»»

/-- A cell's exponent never decreases, whatever is merged into it, a block sum of a K-block or another cell; ACCZ sets it to -128, and ACCLD loads it
from memory. A cell of 56-bit mantissa and 8-bit exponent is what its word in an image says. -/
def Obligations.CellExponentKept : Prop :=
  (∀ c : Cell, c.x ≤ 127 → (∀ b, c.x ≤ (c.mergeBlock b).1.x ∧ (c.mergeBlock b).1.x ≤ 127)
    ∧ (∀ d, d.x ≤ 127 → c.x ≤ (c.mergeCell d).1.x ∧ (c.mergeCell d).1.x ≤ 127))
  ∧ (∀ sh n, ((Tile.zero false sh).cell n).x = -128)
  ∧ (∀ sh m p n, n < shapeCells sh → ((tileOfImage false sh m p).cell n).x = sext 8 (bytesAt m (8 * n) 8))
  ∧ (∀ c : Cell, -(2 ^ 55) ≤ c.m → c.m < 2 ^ 55 → -128 ≤ c.x → c.x < 128 → c.st < 16 → Cell.ofWord c.word c.st = c)

/-- MVX begins at its head, once no write is held for a slot that it reads, and holds its unit; an uncorrectable error in its accumulators sets POISON in the output; a unit that is asked to stop consumes no further weight group and reports output and K index; a held
write of a vector slot lands once no MVX reads the slot. -/
def Obligations.MvuCommands : Prop :=
  ∀ (s : State) (r : SlotRef) (e : Entry), s.dispatching = true →
    (HeadOk s r 0x18 (s.mvxBad r) e → (s.mvu r.unit).run = none → (s.mvu r.unit).result = none → (s.mvu r.unit).stopped = false →
      (∀ h ∈ (s.mvu r.unit).held, h.1 ∉ e.vsel) →
      Answers (exec (.mvx r 0 []) s) (fun t => Left s t r ∧ t.mvu r.unit = { s.mvu r.unit with run := some { e := e } }
        ∧ (∀ n, n ≠ r.unit → t.mvu n = s.mvu n) ∧ t.core.mem = s.core.mem ∧ t.core.qm.flags = s.core.qm.flags))
    ∧ (∀ x i k, (s.mvu r.unit).run = some x → (s.queue x.e.q).inst x.e.seq = some i → i.done = false → i.fid = none →
        x.g < x.e.outs * x.e.rowGroups → k < x.e.outs * x.e.vsel.length →
      Answers (exec (.mvx r 0 [k]) s) (fun t => t.mvu r.unit = { s.mvu r.unit with
          run := some { x with acc := mupd x.acc k { ms := [0] } (fun w => { w with st := w.st ||| 4 }) } } ∧ (∀ n, n ≠ r.unit → t.mvu n = s.mvu n)))
    ∧ (∀ n x, (s.mvu n).run = some x →
      Answers (exec (.mvuStop n) s) (fun t => t.mvu n = { s.mvu n with stopped := true, stopAt := some (x.g / x.e.rowGroups, 32 * (x.g % x.e.rowGroups)) }
        ∧ (∀ k, k ≠ n → t.mvu k = s.mvu k) ∧ t.core.mem = s.core.mem ∧ t.core.qm = s.core.qm))
    ∧ (∀ n slot h, (s.mvu n).reads slot = false → (s.mvu n).held.find? (fun h => h.1 = slot) = some h →
      Answers (exec (.vectorSlotWrite n slot) s) (fun t => mget (t.mvu n).vecs slot = some h.2.1 ∧ (t.mvu n).held = (s.mvu n).held.erase h
        ∧ (∀ k, k ≠ slot → mget (t.mvu n).vecs k = mget (s.mvu n).vecs k) ∧ t.core.mem = s.core.mem))

/-- What VOP computes element by element: the sum, difference, product, greater and lesser of two, the absolute value and the shifted value. -/
def Says.VectorFunctions : Prop :=
  ∀ (s : State) (n k : Nat) (e : Entry) (a b : List Dy) (i : Nat) (x : Dy), a[i]? = some x →
    let y := b.getD i {}
    let r := (s.vopValues n k e a b)[i]?
    (e.func = 1 → r = some (Dy.add x y)) ∧ (e.func = 2 → r = some (Dy.sub x y)) ∧ (e.func = 3 → r = some (Dy.mul x y))
    ∧ (e.func = 4 → r = some (Dy.max x y)) ∧ (e.func = 5 → r = some (Dy.min x y)) ∧ (e.func = 6 → r = some x.abs)
    ∧ (e.func = 7 → r = some (x.scale (sext 8 (e.f 19 1))))
    ∧ (e.func = 8 → r = some (Dy.add x (b.getD (i % e.row) {}))) ∧ (e.func = 9 → r = some (Dy.mul x (b.getD (i % e.row) {})))

/-- LDTBL, behind every earlier LUT of its slot, loads the table of its slot; every other VOP, with its scratch allocated until it completes, writes its
quantised result blocks to memory; VRED ARGMAX writes one 32-bit index a row, and the other
reductions their quantised blocks; each leaves the share and is finished. All inputs and the result translate. -/
def Says.VopAndVred : Prop :=
  ∀ (s : State) (r : SlotRef) (e : Entry), s.dispatching = true → s.headStopped r = false → (s.vuPos r e).outs = [] →
    let a := e.eff 0 24 56
    let d := destAddr e.dest
    let units := if e.func = 0xC then 12 else 0
    let mine := ((s.vu r.unit).slot r.slot).scr.any (fun x => x.1 = e.q && x.2.1 = e.seq)
    let v := if units = 0 ∨ mine = true then s else (s.take 0x0E r.unit units).holdScratch r e units
    (HeadOk s r 0x20 vopBad e → (∀ i ∈ (s.queue e.q).fl, ¬ (i.op = 0x20 ∧ i.fn = 0x0B ∧ i.unit = slotCode r ∧ i.seq < e.seq)) →
      e.func = 0x0D → v.vcheck e.ctx a 1040 false false = .none →
      Answers (exec (.vop r []) s) (fun t => Left s t r ∧ Done t e ∧ ((t.vu r.unit).slot r.slot).table = (v.vget e.ctx a 1040 false).1
        ∧ (∀ k, k ≠ r.slot → (t.vu r.unit).slot k = (s.vu r.unit).slot k) ∧ t.core.mem = (v.vtouch e.ctx a 1040 false false).core.mem))
    ∧ (let u := v.vuTouch e (vopAll e)
       let q := State.vopRun r e [] u 0 (e.vopN / 32)
       let bs := blockArray (qCode (e.f 20 4)) q.2
       HeadOk s r 0x20 vopBad e → e.func ≠ 0x0D → (mine = true ∨ units ≤ s.scratchFree r.unit) → destKind e.dest = 0 →
       v.piecesStop e.ctx (vopAll e) false false = .none → u.vcheck e.ctx d bs.length true false = .none →
      Answers (exec (.vop r []) s) (fun t => Left s t r ∧ Done t e ∧ t.core.vus = q.1.core.vus
        ∧ t.core.mem = ((q.1.qOutcomes e q.2).vput e.ctx d bs false).core.mem))
    ∧ (let u := s.vuTouch e (vredAll e)
       let row (i : Nat) : List Dy := (u.vredVals e i).1
       let bs := (List.range e.redRows).flatMap (fun i => leBytes 4 (argMax (row i) 0 (0, (row i).getD 0 {})).1)
       HeadOk s r 0x22 vredBad e → e.func = 5 → destKind e.dest = 0 → s.piecesStop e.ctx (vredAll e) false false = .none →
       u.vcheck e.ctx d (4 * e.redRows) true false = .none →
      Answers (exec (.vred r []) s) (fun t => Left s t r ∧ Done t e ∧ t.core.vus = s.core.vus
        ∧ ∃ k, t.core.mem = ((u.noteCount e 1 k).vput e.ctx d bs false).core.mem))
    ∧ (let u := s.vuTouch e (vredAll e)
       let q := State.vredRun r e [] u 0 (ceilDiv e.redRows 32)
       let bs := blockArray (qCode (e.f 20 4)) q.2
       HeadOk s r 0x22 vredBad e → e.func ≠ 5 → destKind e.dest = 0 → s.piecesStop e.ctx (vredAll e) false false = .none →
       u.vcheck e.ctx d bs.length true false = .none →
      Answers (exec (.vred r []) s) (fun t => Left s t r ∧ Done t e ∧ t.core.vus = q.1.core.vus
        ∧ t.core.mem = ((q.1.qOutcomes e q.2).vput e.ctx d bs false).core.mem))

/-- QNT of a block array in memory begins with the seed last written, writes its quantised blocks and is finished; QNT of an MVU's result takes the
result, and finishes the MVX that made it as well. -/
def Says.QntCompletes : Prop :=
  ∀ (s : State) (r : SlotRef) (e : Entry), s.dispatching = true → s.headStopped r = false → HeadOk s r 0x21 qntBad e → destKind e.dest = 0 →
    (s.vuPos r e).outs = [] →
    let a := e.eff 0 24 56
    let d := destAddr e.dest
    let spec := e.f 20 4
    let mine := ((s.vu r.unit).slot r.slot).scr.any (fun x => x.1 = e.q && x.2.1 = e.seq)
    let begun (units : Nat) : State := (if mine then s else (s.take 0x0E r.unit units).holdScratch r e units).qntBegin r.unit r.slot e
    (let v := begun 1
     let c := e.f 17 1 % 16
     let n := e.f 32 4 % 2 ^ 24
     let u := v.vuTouch e [(a, arrayBytes c n)]
     let bl := (List.range (n / 32)).map (u.arrBlk e.ctx a c n (u.vget e.ctx a (arrayBytes c n) false).1)
     let vb := strike [] (toVBlks (bl.flatMap Blk.vals) (fun i => (bl.getD i {}).poison) (fun _ => false) (fun i => c = 6 && (bl.getD i {}).raised))
     let q := u.quantiseAll r.unit r.slot spec ((vb.take (n / 32)).drop 0)
     let bs := blockArray (qCode spec) q.2
     e.f 16 1 = 3 → (mine = true ∨ 1 ≤ s.scratchFree r.unit) → v.piecesStop e.ctx [(a, arrayBytes c n)] false false = .none →
     u.vcheck e.ctx d bs.length true false = .none →
      Answers (exec (.qnt r []) s) (fun t =>
        let x := (s.vu r.unit).slot r.slot
        let y := (t.vu r.unit).slot r.slot
        Left s t r ∧ Done t e ∧ t.core.mem = ((q.1.qOutcomes e q.2).vput e.ctx d bs false).core.mem
        ∧ (x.qnt ≠ some (e.q, e.seq) → y.seedNext = none ∧ (qSr spec = false → ∀ k, x.seedNext = some k → y.rng = k))))
    ∧ (∀ x : MvxRun,
       let n := bits (e.f 24 1) 0 3
       let u := (begun 5).vuTouch e []
       let l := mvxVals (mvxImage x s.now 0 0) (x.e.outs * x.e.vsel.length)
       let vs := l.map (·.1)
       let nb := ceilDiv vs.length 32
       let vb := strike [] (toVBlks (vs ++ List.replicate (32 * nb - vs.length) ({} : Dy)) (fun i => ((l.drop (32 * i)).take 32).any (·.2)) (fun _ => false))
       let q := u.quantiseAll r.unit r.slot spec ((vb.take nb).drop 0)
       e.f 16 1 = 1 → (mine = true ∨ 5 ≤ s.scratchFree r.unit) → (s.mvu n).result = some x → bits x.e.dest 0 4 = r.unit → bits x.e.dest 4 2 = r.slot →
       u.vcheck e.ctx d (blockArray (qCode spec) q.2).length true false = .none →
      Answers (exec (.qnt r []) s) (fun t => Left s t r ∧ Done t e ∧ Done t x.e ∧ (t.mvu n).result = none ∧ (∀ k, k ≠ n → t.mvu k = s.mvu k)))

/-- A drain gets landing space in the VU whose QNT waits for it and leaves the drain buffer; a seed write takes effect at once, or
waits for the slot's next QNT while one is in progress; VU_CNT_CLR
clears the counters of the slots it names and no other counter. -/
def Says.VectorEvents : Prop :=
  ∀ (s : State) (r : SlotRef), s.dispatching = true →
    (∀ e n d, s.head r = some e → r.cls = 5 → e.op = 0x21 → e.f 16 1 = 0 → s.engineOf (e.f 24 2) = .ok n →
        (s.ope n).drains.find? (fun d => d.part = bits (e.f 24 4) 16 2 && destKind d.e.dest = 1 && bits d.e.dest 0 4 = r.unit && bits d.e.dest 4 2 = r.slot)
          = some d →
        ((s.ope n).part (bits (e.f 24 4) 16 2)).fence = 0 → (if d.tile.a32 then 5 else 9) ≤ s.scratchFree r.unit →
      Answers (exec (.vuDrainGrant r) s) (fun t => (t.ope n).drains = (s.ope n).drains.erase d ∧ Done t d.e ∧ t.core.mem = s.core.mem
        ∧ ((t.vu r.unit).slot r.slot).landed
            = ((s.vu r.unit).slot r.slot).landed ++ [(n, bits (e.f 24 4) 16 2, if d.tile.a32 then 5 else 9, d.tile)]))
    ∧ (∀ n k seed, n < 16 → k < 4 →
      Answers (exec (.vuSeedWrite n k seed) s) (fun t => (t.vu n).slot k = (if s.qntOn n k then { (s.vu n).slot k with seedNext := some (seedState (seed % 2 ^ 64)) }
          else { (s.vu n).slot k with rng := seedState (seed % 2 ^ 64), seedNext := none })
        ∧ (∀ j, j ≠ k → (t.vu n).slot j = (s.vu n).slot j) ∧ t.core.mem = s.core.mem ∧ t.core.qm = s.core.qm))
    ∧ (∀ n m, Answers (exec (.vuCntClr n m) s) (fun t =>
        (∀ k, k < 4 → m.testBit k = true → ∀ o, o < 0x100 → t.counter (vuCnt n k o) = 0)
        ∧ (∀ o, (∀ k, k < 4 → m.testBit k = true → o < vuCnt n k 0 ∨ vuCnt n k 0x100 ≤ o) → t.counter o = s.counter o)
        ∧ t.core.mem = s.core.mem ∧ t.core.qm = s.core.qm ∧ t.core.vus = s.core.vus))

/-! Stream engines and the sediment stack -/

/-- SARM of an idle stream with a valid descriptor arms it under the next generation; a stream becomes active when its turn comes; SCAN of a stream
that is not armed ends as CANCELLED; a stream with RT and ABORT is cancelled at its DEADLINE, by the copy of FT of its
quarter (R27, R38), and not before. -/
def Says.StreamStates : Prop :=
  ∀ (s : State) (r : SlotRef) (e : Entry), s.dispatching = true → s.seIssuing r = false →
    (let d := s.vnat e.ctx e.descAt 48 true
     HeadOk s r 0x30 (sarmBad s r) e → s.headHeld r = false → s.vcheck e.ctx e.descAt 48 false true = .none →
     (s.stream e.stream).st = 0 → firstBad (s.streamBad e.ctx d) = none → s.destAbsent (bits d 192 64) = none →
      Answers (exec (.sarm r) s) (fun t => Left s t r ∧ Done t e ∧ (t.stream e.stream).st = 1 ∧ (t.stream e.stream).ctx = e.ctx
        ∧ (t.stream e.stream).slot = r ∧ (t.stream e.stream).cur.desc = d ∧ (t.stream e.stream).cur.at_ = e.descAt
        ∧ (∀ n, n ≠ e.stream → t.stream n = s.stream n) ∧ t.core.mem = (s.vtouch e.ctx e.descAt 48 false true).core.mem))
    ∧ (HeadOk s r 0x31 (fun e => s.streamIdBad r e) e → ((s.stream e.stream).st = 0 ∨ (s.stream e.stream).st = 4 ∨ (s.stream e.stream).st = 6) →
        (∀ w ∈ (s.se r.unit).wbs, (e.q, e.seq) ∉ w.scans) →
      Answers (exec (.scan r) s) (fun t => Ended s t r e 5 ∧ t.core.streams = s.core.streams ∧ t.core.ses = s.core.ses ∧ t.core.mem = s.core.mem))
    ∧ (∀ u n x, (s.core.streams.filter (fun e => [2, 5, 7].contains e.2.st && decide (e.2.slot.unit = u))).length < 512 →
        firstStream (s.armedOf u) = some (n, x) →
        let st := s.stream n
        let d := s.vnat st.ctx st.cur.at_ 48 true
        s.vcheck st.ctx st.cur.at_ 48 false true = .none → st.old = none → st.redo = [] → st.cur.ended = false → st.cur.sigs = [] → st.illegal = none → st.entry < bits d 16 16 →
        firstBad (s.streamBad st.ctx d) = none →
      Answers (exec (.streamActivate u) s) (fun t => (t.stream n).st = 2 ∧ (t.stream n).cur.desc = d ∧ (t.stream n).cur.gen = st.cur.gen
        ∧ (∀ m, m ≠ n → t.stream m = s.stream m)))
    ∧ (∀ n, let st := s.stream n
        (st.cur.rt = true → st.cur.abort = true → st.cur.deadline ≠ 0 → st.cur.deadline ≤ s.nowAt (st.slot.unit / 8) →
          (st.st = 2 ∨ st.st = 7) → st.cur.ended = false →
          (s.se st.slot.unit).fetchesOf n (fun _ => true) ≠ [] →
          Answers (exec (.streamDeadline n) s) (fun t => (t.stream n).st = 5 ∧ (t.stream n).endCode = 3
            ∧ (∀ f ∈ (t.se st.slot.unit).fetchesOf n (fun _ => true), f.silt = true) ∧ (∀ m, m ≠ n → t.stream m = s.stream m) ∧ t.core.mem = s.core.mem))
        ∧ (s.nowAt (st.slot.unit / 8) < st.cur.deadline → exec (.streamDeadline n) s = .next s))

««

▶ **TASK BRIEF**
The expected answer holds each line from the listing above where the string "vcheck" is present.

▶ **COMPLETED EXERCISE**
      e.func = 0x0D → v.vcheck e.ctx a 1040 false false = .none →
       v.piecesStop e.ctx (vopAll e) false false = .none → u.vcheck e.ctx d bs.length true false = .none →
       u.vcheck e.ctx d (4 * e.redRows) true false = .none →
       u.vcheck e.ctx d bs.length true false = .none →
     u.vcheck e.ctx d bs.length true false = .none →
       u.vcheck e.ctx d (blockArray (qCode spec) q.2).length true false = .none →
     HeadOk s r 0x30 (sarmBad s r) e → s.headHeld r = false → s.vcheck e.ctx e.descAt 48 false true = .none →
        s.vcheck st.ctx st.cur.at_ 48 false true = .none → st.old = none → st.redo = [] → st.cur.ended = false → st.cur.sigs = [] → st.illegal = none → st.entry < bits d 16 16 →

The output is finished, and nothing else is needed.